Records from a collection:
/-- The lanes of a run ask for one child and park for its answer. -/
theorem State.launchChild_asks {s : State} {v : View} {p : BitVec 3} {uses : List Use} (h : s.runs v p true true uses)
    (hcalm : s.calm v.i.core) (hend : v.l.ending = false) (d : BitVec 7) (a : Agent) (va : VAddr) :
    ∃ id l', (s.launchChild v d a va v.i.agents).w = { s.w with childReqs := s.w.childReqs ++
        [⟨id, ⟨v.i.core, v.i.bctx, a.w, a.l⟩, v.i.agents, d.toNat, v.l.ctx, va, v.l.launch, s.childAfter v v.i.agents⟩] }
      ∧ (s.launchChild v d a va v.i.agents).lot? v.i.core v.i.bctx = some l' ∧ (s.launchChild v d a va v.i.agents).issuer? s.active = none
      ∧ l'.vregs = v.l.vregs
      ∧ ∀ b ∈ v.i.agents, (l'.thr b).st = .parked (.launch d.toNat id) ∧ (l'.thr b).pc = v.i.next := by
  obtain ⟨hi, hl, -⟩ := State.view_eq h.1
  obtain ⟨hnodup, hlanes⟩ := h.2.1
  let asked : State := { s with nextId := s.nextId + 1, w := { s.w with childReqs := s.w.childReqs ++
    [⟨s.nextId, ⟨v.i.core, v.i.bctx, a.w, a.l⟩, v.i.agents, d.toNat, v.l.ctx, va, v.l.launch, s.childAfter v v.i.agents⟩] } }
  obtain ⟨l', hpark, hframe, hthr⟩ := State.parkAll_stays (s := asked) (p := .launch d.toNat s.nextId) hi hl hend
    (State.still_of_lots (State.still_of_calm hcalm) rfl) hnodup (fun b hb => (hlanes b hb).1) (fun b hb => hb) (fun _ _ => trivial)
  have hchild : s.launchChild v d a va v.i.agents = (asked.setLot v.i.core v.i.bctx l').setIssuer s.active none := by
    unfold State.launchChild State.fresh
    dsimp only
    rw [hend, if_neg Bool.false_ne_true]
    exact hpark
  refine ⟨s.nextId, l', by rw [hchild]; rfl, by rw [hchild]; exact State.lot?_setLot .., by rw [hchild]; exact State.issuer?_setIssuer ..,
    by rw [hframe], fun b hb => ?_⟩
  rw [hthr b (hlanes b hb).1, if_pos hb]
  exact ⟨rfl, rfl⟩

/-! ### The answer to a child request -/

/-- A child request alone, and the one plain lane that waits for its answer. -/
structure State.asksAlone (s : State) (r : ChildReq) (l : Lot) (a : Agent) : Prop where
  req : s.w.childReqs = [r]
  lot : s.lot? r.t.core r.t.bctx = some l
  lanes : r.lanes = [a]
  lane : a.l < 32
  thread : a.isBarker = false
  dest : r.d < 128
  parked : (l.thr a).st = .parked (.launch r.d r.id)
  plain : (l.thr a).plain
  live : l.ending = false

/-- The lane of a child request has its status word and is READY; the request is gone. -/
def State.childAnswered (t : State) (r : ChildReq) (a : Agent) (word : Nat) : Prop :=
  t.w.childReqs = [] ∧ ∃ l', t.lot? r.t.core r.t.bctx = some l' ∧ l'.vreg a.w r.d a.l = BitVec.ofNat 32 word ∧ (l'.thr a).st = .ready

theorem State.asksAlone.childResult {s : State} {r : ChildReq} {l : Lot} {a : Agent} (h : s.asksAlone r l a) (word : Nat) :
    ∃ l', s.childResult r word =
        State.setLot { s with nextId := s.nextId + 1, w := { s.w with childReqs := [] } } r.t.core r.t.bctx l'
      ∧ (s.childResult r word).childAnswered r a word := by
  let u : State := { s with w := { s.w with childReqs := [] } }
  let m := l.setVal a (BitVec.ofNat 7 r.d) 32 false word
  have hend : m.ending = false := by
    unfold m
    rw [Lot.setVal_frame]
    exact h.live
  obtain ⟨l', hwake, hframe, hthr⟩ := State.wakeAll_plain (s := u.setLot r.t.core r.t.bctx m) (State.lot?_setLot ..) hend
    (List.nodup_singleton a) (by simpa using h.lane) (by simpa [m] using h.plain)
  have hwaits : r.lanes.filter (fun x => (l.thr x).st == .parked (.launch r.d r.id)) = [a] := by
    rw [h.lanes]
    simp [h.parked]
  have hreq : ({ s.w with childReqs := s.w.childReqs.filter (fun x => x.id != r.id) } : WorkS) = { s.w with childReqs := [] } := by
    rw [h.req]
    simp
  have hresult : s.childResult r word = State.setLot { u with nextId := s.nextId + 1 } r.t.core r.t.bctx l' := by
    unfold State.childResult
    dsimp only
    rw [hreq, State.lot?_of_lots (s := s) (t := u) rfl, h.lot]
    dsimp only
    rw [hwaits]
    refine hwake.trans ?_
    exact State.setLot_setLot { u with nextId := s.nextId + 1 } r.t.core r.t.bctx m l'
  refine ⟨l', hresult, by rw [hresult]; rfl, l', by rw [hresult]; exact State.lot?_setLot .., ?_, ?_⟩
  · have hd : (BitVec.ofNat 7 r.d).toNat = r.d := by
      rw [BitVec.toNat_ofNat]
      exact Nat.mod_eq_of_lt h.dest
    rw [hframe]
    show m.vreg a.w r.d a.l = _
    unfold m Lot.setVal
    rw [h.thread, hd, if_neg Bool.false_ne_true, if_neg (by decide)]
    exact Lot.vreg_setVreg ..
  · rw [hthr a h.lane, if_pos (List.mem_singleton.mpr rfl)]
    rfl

---

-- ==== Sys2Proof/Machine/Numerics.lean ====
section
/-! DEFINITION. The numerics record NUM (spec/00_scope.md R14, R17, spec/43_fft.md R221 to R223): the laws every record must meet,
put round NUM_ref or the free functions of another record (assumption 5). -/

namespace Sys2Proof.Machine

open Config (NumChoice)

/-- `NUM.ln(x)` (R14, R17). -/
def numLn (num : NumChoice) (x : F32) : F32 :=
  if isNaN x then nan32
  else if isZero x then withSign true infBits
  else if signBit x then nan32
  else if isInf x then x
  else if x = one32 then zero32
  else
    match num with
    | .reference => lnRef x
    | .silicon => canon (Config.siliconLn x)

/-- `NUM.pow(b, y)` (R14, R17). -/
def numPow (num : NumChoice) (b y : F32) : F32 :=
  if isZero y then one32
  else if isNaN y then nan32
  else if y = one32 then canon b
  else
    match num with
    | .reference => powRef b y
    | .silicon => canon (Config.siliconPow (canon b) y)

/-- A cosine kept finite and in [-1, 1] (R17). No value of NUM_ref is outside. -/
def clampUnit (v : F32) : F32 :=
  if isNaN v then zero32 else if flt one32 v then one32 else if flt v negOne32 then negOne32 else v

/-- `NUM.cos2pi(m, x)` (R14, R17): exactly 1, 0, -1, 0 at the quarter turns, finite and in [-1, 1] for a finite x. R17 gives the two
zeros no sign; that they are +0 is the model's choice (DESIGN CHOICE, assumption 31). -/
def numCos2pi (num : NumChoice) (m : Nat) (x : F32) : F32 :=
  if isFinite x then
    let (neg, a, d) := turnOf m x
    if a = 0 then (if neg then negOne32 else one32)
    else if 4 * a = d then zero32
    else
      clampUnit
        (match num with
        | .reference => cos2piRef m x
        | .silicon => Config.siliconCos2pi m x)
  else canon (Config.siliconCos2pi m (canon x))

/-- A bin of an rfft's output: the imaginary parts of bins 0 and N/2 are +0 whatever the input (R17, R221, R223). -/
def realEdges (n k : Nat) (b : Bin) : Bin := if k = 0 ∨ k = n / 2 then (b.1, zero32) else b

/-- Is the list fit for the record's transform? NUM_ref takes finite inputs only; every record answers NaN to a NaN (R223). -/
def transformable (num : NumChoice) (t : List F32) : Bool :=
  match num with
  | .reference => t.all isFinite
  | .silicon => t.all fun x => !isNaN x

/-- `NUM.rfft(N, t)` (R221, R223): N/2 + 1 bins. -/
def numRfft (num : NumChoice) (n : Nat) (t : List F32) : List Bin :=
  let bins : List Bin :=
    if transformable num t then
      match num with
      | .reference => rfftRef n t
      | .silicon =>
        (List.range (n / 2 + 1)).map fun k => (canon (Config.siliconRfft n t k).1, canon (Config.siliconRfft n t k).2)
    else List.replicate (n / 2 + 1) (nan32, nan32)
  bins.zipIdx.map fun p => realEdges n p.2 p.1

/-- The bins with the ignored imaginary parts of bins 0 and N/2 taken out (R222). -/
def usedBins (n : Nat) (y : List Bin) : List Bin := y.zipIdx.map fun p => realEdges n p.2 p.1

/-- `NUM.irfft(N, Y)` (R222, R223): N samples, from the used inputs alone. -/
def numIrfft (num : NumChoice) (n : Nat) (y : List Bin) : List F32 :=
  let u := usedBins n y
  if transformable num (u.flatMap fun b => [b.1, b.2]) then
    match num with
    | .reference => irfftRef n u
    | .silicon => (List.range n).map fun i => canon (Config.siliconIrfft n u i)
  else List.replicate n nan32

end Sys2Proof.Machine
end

--

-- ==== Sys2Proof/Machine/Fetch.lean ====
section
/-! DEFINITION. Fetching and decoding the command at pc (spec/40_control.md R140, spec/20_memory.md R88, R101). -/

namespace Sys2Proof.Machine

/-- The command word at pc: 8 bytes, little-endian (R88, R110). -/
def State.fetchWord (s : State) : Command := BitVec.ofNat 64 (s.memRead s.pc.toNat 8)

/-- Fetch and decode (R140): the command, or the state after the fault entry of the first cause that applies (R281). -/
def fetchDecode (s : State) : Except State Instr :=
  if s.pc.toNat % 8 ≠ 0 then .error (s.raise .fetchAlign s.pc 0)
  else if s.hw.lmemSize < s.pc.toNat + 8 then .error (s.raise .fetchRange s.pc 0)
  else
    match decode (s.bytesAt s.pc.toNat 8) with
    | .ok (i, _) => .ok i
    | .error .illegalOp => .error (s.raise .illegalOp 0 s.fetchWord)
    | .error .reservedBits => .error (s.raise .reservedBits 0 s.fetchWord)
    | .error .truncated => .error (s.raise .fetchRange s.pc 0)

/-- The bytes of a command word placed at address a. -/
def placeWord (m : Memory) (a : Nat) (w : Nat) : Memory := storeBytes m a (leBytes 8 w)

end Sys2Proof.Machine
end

→ DIRECTIONS FOR THIS TASK:
Please, from the entries above, set down exactly the lines from the one containing "else List.replicate (n" through the one containing "irfftRef n u", and only those.

→ EXERCISE RESPONSE:
    else List.replicate (n / 2 + 1) (nan32, nan32)
  bins.zipIdx.map fun p => realEdges n p.2 p.1

/-- The bins with the ignored imaginary parts of bins 0 and N/2 taken out (R222). -/
def usedBins (n : Nat) (y : List Bin) : List Bin := y.zipIdx.map fun p => realEdges n p.2 p.1

/-- `NUM.irfft(N, Y)` (R222, R223): N samples, from the used inputs alone. -/
def numIrfft (num : NumChoice) (n : Nat) (y : List Bin) : List F32 :=
  let u := usedBins n y
  if transformable num (u.flatMap fun b => [b.1, b.2]) then
    match num with
    | .reference => irfftRef n u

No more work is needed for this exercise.